Corriere La Lettura 23.12.18
Scenari
Musulmani in fuga dalla Birmania: una crisi, tre fronti
La persecuzione dei rohingya ha radici antiche che forse spiegano i silenzi di Aung San Suu Kyi. Nuovi volumi indagano
di Marco Del Corona
Dalla
fine dell’agosto 2017 si calcola che più di 670 mila musulmani rohingya
abbiano lasciato il Myanmar (la ex Birmania) per trovare rifugio in
Bangladesh, scampando a eccidi, violenze e villaggi incendiati. Le
autorità di Dacca dicono di averne accolto quasi un milione e 100 mila
mentre il governo birmano ammette che il 90% della popolazione musulmana
delle tre province più settentrionali dello stato di Rakhine se n’è
andato. I morti, soprattutto: Medici senza Frontiere stima che almeno
6.700 siano le vittime rohingya delle violenze etniche. Le cifre rendono
a malapena una tragedia che destabilizza la regione, turba le opinioni
pubbliche e ha già compromesso il prestigio di Aung San Suu Kyi, il
premio Nobel per la pace al governo in Myanmar, accusata prima di
insensibilità verso la minoranza rohingya e poi di connivenza con la
repressione dei militari e con i raid degli estremisti buddhisti.
Il
disastro del Rakhine covava ben prima dello stupro e dell’omicidio di
una sarta buddhista che, nel giugno 2012, scatenò la più recente ondata
di pogrom antislamici.

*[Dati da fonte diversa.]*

-- ==== Sys2Proof/Machine/EraseSteps.lean ====
section
/-! DEFINITION. The events of the erase engine (chapter 6): the meanings of ERASE, PAUSE, RESUME, ABORT, STRIPE_GRANT,
STRIPE_REPLY, WIPE_TRIGGER, FACTORY_CHORD, LINK_FAULT_REPORT, LINK_RETURN and EXTENT_LOST. -/

namespace Sys2Proof.Machine

/-! ### Requests (R115, R123, R124) -/

/-- The first checks of ERASE and ERASE_CONTROL, then what the request does once authorized. -/
def State.serveErase (s : State) (r : Request) (serve : State → State) : State :=
  if s.device = .halted then s.complete r .halted 0 []
  else if s.erase.supplyHold then s.complete r .power 0 []
  else
    match s.authorize with
    | none => s.complete r .notAuthorized 0 []
    | some t => serve t

/-- The engine's request at the head of its inbox will query the admin window. -/
def State.engineWillQuery (s : State) : Bool := s.device ≠ .halted && !s.erase.supplyHold

/-- ERASE from its authorization on (R115). -/
def State.eraseRequest (s : State) (r : Request) : State :=
  let mask := r.byte 4
  match planOfCode (r.byte 5).toNat with
  | none => s.complete r .badParam 0 []
  | some plan =>
    if mask = 0 || allVols.any fun v => inSet mask v && (s.vol v).data.state = .absent then s.complete r .badParam 0 []
    else s.accept (.request r) false plan (allVols.filter fun v => inSet mask v)

/-- ERASE (R115). -/
def execErase (s : State) : Host.Outcome State Fault Refusal :=
  let t := s.beforeQuery s.engineWillQuery
  go (if t.engineWillQuery && !t.credReady then t
      else t.takeEvent fun e =>
        match e with
        | .request r => if r.kind = .erase then some fun t => t.serveErase r fun u => u.eraseRequest r else none
        | _ => none)

/-- The results of ERASE_CONTROL (R177): the engine state after the action and the number of entries removed. -/
def State.controlResults (s : State) (n : Nat) : List Byte := [s.erase.state.code, BitVec.ofNat 8 n]

/-- PAUSE from its authorization on (R123); an action that is none of the three ends BAD_PARAM. The checkpoint is queued also
when the engine is paused or held already (log 49). -/
def State.pauseRequest (s : State) (r : Request) : State :=
  if (r.byte 4).toNat ≠ 1 then s.complete r .badParam 0 []
  else
    match s.eraseHead with
    | none => s.complete r .ok 0 (s.controlResults 0)
    | some e =>
      if e.wipe then s.complete r .wipeActive 0 (s.controlResults 0)
      else
        let t := (s.modErase fun x => { x with pause := true }).engineStops
        t.complete r .ok 0 (t.controlResults 0)

/-- RESUME from its authorization on (R123). -/
def State.resumeRequest (s : State) (r : Request) : State :=
  let t := (s.modErase fun x => { x with pause := false }).refresh .erase
  (t.complete r .ok 0 (t.controlResults 0)).engineRun

/-- A stripe command of the engine is no longer wanted: it is not reissued (R98, R124). -/
def State.withdrawCommand (s : State) : State :=
  s.modLink fun l =>
    { l with inFlight := l.inFlight.map fun f => if f.owner = .engine then { f with withdrawn := true } else f }

/-- ABORT from its authorization on (R124). With no REQUEST entry nothing is removed: no list is committed, and the ERASE flag
is set as at the end of every ABORT (R131, log 48). -/
def State.abortRequest (s : State) (r : Request) : State :=
  if (ofOrigin false s.erase.list).isEmpty then (s.attend .erase).complete r .ok 0 (s.controlResults 0)
  else if s.eraseHead.any fun e => !e.wipe then
    let t := s.withdrawEngine
    if t.erase.flying.isSome then t.withdrawCommand.setJob (.abortReply r)
    else (t.modErase fun e => { e with pace := false }).abortEntries r
  else s.abortEntries r

/-- Takes an ERASE_CONTROL request whose action byte is one that the step serves. -/
def State.takeControl (s : State) (mine : Nat → Bool) (serve : State → Request → State) : State :=
  let t := s.beforeQuery s.engineWillQuery
  if t.engineWillQuery && !t.credReady then t
  else t.takeEvent fun e =>
    match e with
    | .request r =>
      if r.kind = .eraseControl && mine (r.byte 4).toNat then some fun t => t.serveErase r fun u => serve u r else none
    | _ => none

/-- PAUSE (R123): it also takes a request whose action byte is none of the three (log 20). -/
def execPause (s : State) : Host.Outcome State Fault Refusal :=
  go (s.takeControl (fun a => a ≠ 2 && a ≠ 3) State.pauseRequest)

/-- RESUME (R123). -/
def execResume (s : State) : Host.Outcome State Fault Refusal := go (s.takeControl (fun a => a = 2) State.resumeRequest)

/-- ABORT (R124). -/
def execAbort (s : State) : Host.Outcome State Fault Refusal := go (s.takeControl (fun a => a = 3) State.abortRequest)

/-! ### Running (R118, R119) -/

/-- The link command of a pass; KEY has none. -/
def Pass.command : Pass → Option LinkCmd
  | .key => none
  | .fill => some .write
  | .verify => some .read
  | .discard => some .discard

/-- The expected time of a pass's command, from the identity held (R97, R120). -/
def State.expectOf (s : State) (p : Pass) : Nat :=
  match p with
  | .discard => s.link.ed.toNat
  | .fill => s.link.ef.toNat
  | .verify => s.link.ef.toNat
  | .key => 0

/-- The command of the stripe at an entry's cursor (R107, R119); FILL sends zero bytes. -/
def State.stripeCommand (s : State) (e : EraseEntry) (p : Pass) (c : LinkCmd) : InFlight :=
  { cmd := c, first := (s.vol e.vol).data.first + 256 * e.nextStripe
    count := stripeLength (s.vol e.vol).data.count e.nextStripe, owner := .engine
    data := if c = .write then List.replicate (stripeLength (s.vol e.vol).data.count e.nextStripe) 0 else []
    expect := s.expectOf p
    left := stripeTimeout (s.expectOf p) }

/-- The stripe at the cursor issued and its pass marked begun (R118); a grant that is of no use is handed back. -/
def State.stripeGranted (s : State) : State :=
  match s.eraseHead with
  | none => s.handBack .engine
  | some e =>
    match e.pass with
    | none => s.handBack .engine
    | some p =>
      match p.command with
      | none => s.handBack .engine
      | some c =>
        if s.engineRuns then
          let t := (s.modEntry e.vol fun x => { x with begun := true }).modErase fun x => { x with flying := some e.vol }
          (t.issue (s.stripeCommand e p c)).refresh .erase
        else s.handBack .engine

/-- STRIPE_GRANT (R118, R119): the grant is taken in its turn among the engine's events (R110). -/
def execStripeGrant (s : State) : Host.Outcome State Fault Refusal :=
  go (s.takeEvent fun e =>
    match e with
    | .grant => some fun t => if t.link.granted = some .engine then t.stripeGranted else t
    | _ => none)

/-- An event is the reply of a stripe command. -/
def EngineEvent.isReply : EngineEvent → Bool
  | .reply _ => true
  | _ => false

/-- The engine waits for the reply of the command in flight (R114, R124). -/
def Erase.awaitsReply (e : Erase) : Bool :=
  match e.job with
  | .accept a => a.stage = .reply
  | .abortReply _ => true
  | _ => false

/-- The reply taken while the engine waits for it: the first in its inbox. It is applied, the checkpoint that a pause or a hold
left until then is queued (R125, R126), and the section shows what changed (R131); in HALTED the section keeps its values, no
record is queued, and what waited for the reply goes no further (R132). -/
def State.awaitedReply (s : State) : State :=
  match s.erase.inbox.find? EngineEvent.isReply, s.erase.flying with
  | some (.reply o), some v =>
    let t := s.modErase fun e => { e with inbox := e.inbox.eraseP EngineEvent.isReply }
    let u := t.applyReply v false o
    ((if u.device = .halted then u else (u.dueCheckpoint v).refresh .erase).replyTaken v).boundary.settle
  | _, _ => s

/-- The reply taken in its turn (R118 to R121): the checkpoint that waited for it, the section, and the run goes on. What counts for
a pace reissue is whether the engine is RUNNING when it takes the reply, which is the model's choice where it left RUNNING while
the command ran (log 81; R110, R120). -/
def State.stripeReply (s : State) (o : StripeOutcome) : State :=
  match s.erase.flying with
  | none => s
  | some v =>
    if s.device = .halted then s.applyReply v false o
    else (((s.applyReply v (s.erase.state = .running) o).dueCheckpoint v).refresh .erase).engineRun

/-- STRIPE_REPLY (R119 to R121). -/
def execStripeReply (s : State) : Host.Outcome State Fault Refusal :=
  go (if s.erase.awaitsReply then (if s.alive then s.awaitedReply else s)
      else s.takeEvent fun e =>
        match e with
        | .reply o => some fun t => t.stripeReply o
        | _ => none)

/-! ### Triggers (R111, R116) -/

/-- WIPE_TRIGGER (R111): of a WIPE slot or of the brute-force threshold; discarded in HALTED (R117). -/
def execWipeTrigger (s : State) : Host.Outcome State Fault Refusal :=
  go (s.takeEvent fun e =>
    match e with
    | .wipe mask =>
      some fun t =>
        if t.device = .halted then t else t.accept .wipeSlot true t.wipePlan (allVols.filter fun v => inSet mask v)
    | .brute => some fun t => if t.device = .halted then t else t.accept .brute true t.wipePlan allVols
    | _ => none)

/-- FACTORY_CHORD (R116): the factory orders first, then the wipe. -/
def execFactoryChord (s : State) : Host.Outcome State Fault Refusal :=
  go (s.takeEvent fun e =>
    match e with
    | .chord =>
      some fun t =>
        if t.device = .halted then t
        else ((t.tellCred .factory).tellLockout .factory).accept .chord true t.wipePlan allVols
    | _ => none)

/-! ### Reports (R122, R129) -/

/-- The link has entered FAULT (R122): the hold is set, the stripe in flight stays at the cursor, a pending request is
withdrawn, the checkpoint is queued. In HALTED no checkpoint is, and the section keeps what it showed (R132, log 67). -/
def State.linkFaulted (s : State) : State :=
  let t := (s.modErase fun e => { e with linkHold := true, flying := none, pace := false, due := false }).withdrawEngine
  if t.device = .halted then t else t.checkpointHead.refresh .erase

/-- The FAULT report taken by an engine that waits for the reply of the failed command; a reply that came before it is taken
first. -/
def State.awaitedFault (s : State) : State :=
  if s.erase.inbox.contains .linkFault && !s.erase.inbox.any EngineEvent.isReply then
    match s.erase.flying with
    | some v =>
      (((s.modErase fun e => { e with inbox := e.inbox.erase .linkFault }).linkFaulted).replyTaken v).boundary.settle
    | none => s
  else s

/-- LINK_FAULT_REPORT (R122). -/
def execLinkFaultReport (s : State) : Host.Outcome State Fault Refusal :=
  go (if s.erase.awaitsReply then (if s.alive then s.awaitedFault else s)
      else s.takeEvent fun e =>
        match e with
        | .linkFault => some State.linkFaulted
        | _ => none)

/-- LINK_RETURN (R122). -/
def execLinkReturn (s : State) : Host.Outcome State Fault Refusal :=
  go (s.takeEvent fun e =>
    match e with
    | .linkReturn => some fun t => t.clearHold fun x => { x with linkHold := false }
    | _ => none)

/-- EXTENT_LOST (R129); in HALTED it is discarded (R132). -/
def execExtentLost (s : State) : Host.Outcome State Fault Refusal :=
  go (s.takeEvent fun e =>
    match e with
    | .extentLost v => some fun t => if t.device = .halted then t else t.extentLost v
    | _ => none)

end Sys2Proof.Machine
end

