-- ==== Sys2Proof/Certificates/Slice0/Obligations.lean ====
section
/-! DEFINITION. The statements for the provers: the queue of commands, the laws that every step keeps, and for each family of
commands what they do and what they leave as it was. -/

open Sys2Proof Sys2Proof.Machine

/-! ### Steps -/

/-- A step with a command at the front of the queue is that command's effect on the state with the queue's rest. -/
def Obligations.StepRunsFrontCommand : Prop :=
  ∀ (c : Instr) (s : State), step { s with pending := c :: s.pending } = exec c s

/-- Every command, taken in any state, ends in a next state and leaves the queue of commands as it was: nothing is
refused and nothing stops the part. That a command with nothing to take changes nothing, and that none is refused, is
the model's choice (logs 3 and 23). -/
def Obligations.CommandsCompleteAndLeaveTheQueue : Prop :=
  ∀ (c : Instr) (s : State), ∃ t, exec c s = .next t ∧ t.pending = s.pending

/-- While the part is held in RESET or without power, every command but RESET, loss of power and start-up is without
effect (the contacts and the die's temperature, which are outside it, may change), nothing happens by itself, no
transaction is answered, and ALERT and the indicators are off (R150, R181). That the contacts and the temperature are
kept, and that a stopped part does not tick, is the model's choice (logs 34 and 2). -/
def Obligations.StoppedPartDoesNothing : Prop :=
  ∀ s : State, s.alive = false →
    (∀ c : Instr, resets c = false → tellsOutside c = false → exec c s = .next s) ∧
    (∀ levels, exec (.keyScan levels) s = .next { s with keypad := { s.keypad with contacts := levels } }) ∧
    (∀ x, exec (.temperatureSample x) s = .next { s with temp := { s.temp with sensor := x } }) ∧
    (s.pending = [] → step s = .next s) ∧
    (∀ a, s.portRead a = none) ∧ (∀ n, s.regRead n = none) ∧ s.alertLevel = 0 ∧ s.indicators = (false, false, false)

/-- HALTED is left by RESET, loss of power or start-up alone: any other step, of a command or of the part by itself,
leaves the device HALTED (R148, R14). -/
def Obligations.HaltedIsLeftByResetAlone : Prop :=
  ∀ s t : State, s.device = .halted → (∀ c rest, s.pending = c :: rest → resets c = false) → step s = .next t →
    t.device = .halted

/-! ### Laws that every step keeps -/

/-- Every step keeps the exchange memory in canonical form. -/
def Obligations.MemoryStaysCanonical : Prop :=
  ∀ s t : State, s.memOk = true → step s = .next t → t.memOk = true

/-- Every step keeps each media key register loaded exactly while its volume is OPEN or OPEN_RO, and zero otherwise
(R3). -/
def Obligations.MediaKeysOnlyInOpenVolumes : Prop :=
  ∀ s t : State, s.keysOk = true → step s = .next t → t.keysOk = true

/-- Every step keeps the admin key register zero while the admin window is CLOSED (R36), and a verification and an
enrollment from being in progress together (R29). -/
def Obligations.CredentialWorkStaysLegal : Prop :=
  (∀ s t : State, s.windowOk = true → step s = .next t → t.windowOk = true) ∧
  (∀ s t : State, s.workOk = true → step s = .next t → t.workOk = true)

La crisi, etnico-politica e umanitaria, ha già
rallentato la transizione del Myanmar alla democrazia dopo decenni di
dittature militari, un passaggio al quale l’Occidente ha guardato con un
ottimismo eccessivo: una benevolenza alimentata, peraltro,
dall’appetito per le risorse naturali del Paese, per la sua posizione
strategica e la manodopera a basso costo. Le diplomazie assistono
impotenti o incapaci, le raccomandazioni del 2017 della commissione
guidata da Kofi Annan restano di fatto lettera morta. Tuttavia «la
violenza nel Rakhine non si attaglia allo schema netto ma semplificatore
dei militari cattivi contro i civili buoni», avverte Francis Wade. Il
suo Myanmar’s Enemy Within (2017) è uno dei libri che affronta la
questione. Non solo indaga l’affermarsi di movimenti buddhisti
estremisti e antislamici come il Ma Ba Tha (attivi ben oltre il Rakhine e
non solo contro i rohingya), ma osserva come nel Paese «la storia della
transizione abbia a che fare, più di ogni altra cosa, con il senso di
identità e di appartenenza». E anche gli ancora più recenti saggi di
Azeem Ibrahim (The Rohingyas, nuova edizione) e di Anthony Ware e Costas
Laoutides (Myanmar’s «Rohingya» Conflict, dal quale sono tratti i dati
citati in apertura) si muovono su questa linea provando a spiegare un
conflitto «intrattabile».
Azeem Ibrahim, accademico con trascorsi ad
Harvard e Yale, parla di genocidio tout court. «La persecuzione dei
rohingya — nota — è stata pianificata in modo deliberato dallo Stato fin
dagli anni Sessanta», cioè da quando, con il golpe di Ne Win (1962), la
Birmania inaugurò un quarantennio di regimi xenofobi. Fu allora che
venne sancita l’esclusione dei rohingya dalle 135 etnie ufficialmente
riconosciute. Ibrahim sostiene che Aung San Suu Kyi non abbia mai preso
le distanze dagli abusi nei confronti dei musulmani del Rakhine perché
origini e ideologia della sua Lega nazionale democratica (Nld) non sono
poi tanto diverse da quelle delle forze armate e del loro partito
(Usdp). Si tratta — sostiene Ibrahim — di formazioni figlie di un’élite
urbana senza legami con campagne e strati popolari, trasformatesi in
«partiti etnici», espressione del gruppo egemone birmano (bamar). Tant’è
vero che, con le elezioni democratiche del 2015, «per la prima volta
dall’indipendenza, in parlamento non siede neppure un deputato
musulmano», a prescindere dall’etnia di appartenenza. Lo stesso clero
buddhista, già dalle manifestazioni per la democrazia represse nel
sangue nel 1988 e nel 2007 alle quali aveva partecipato, si è via via
radicalizzato. Arrivando a far coincidere fede e cittadinanza e
«accordando un minor valore a ogni non-buddhista» (questo soprattutto
racconta Wade).
Ware e Laoutides, accademici attivi sul campo, si
impongono uno sforzo di equilibrio. Insistono: in Rakhine i legami con
il potere centrale sono sempre stati difficili anche per i buddhisti. I
birmani infatti sottomisero il regno indipendente e multiconfessionale
del Rakhine solo nel 1784, anno del primo esodo di musulmani (altri
seguirono nel 1942, nel 1978 e nel 1991-92). Durante la Seconda guerra
mondiale, poi, rohingya musulmani e rakhine buddhisti combatterono su
fronti opposti, i primi con i britannici, i secondi con i giapponesi.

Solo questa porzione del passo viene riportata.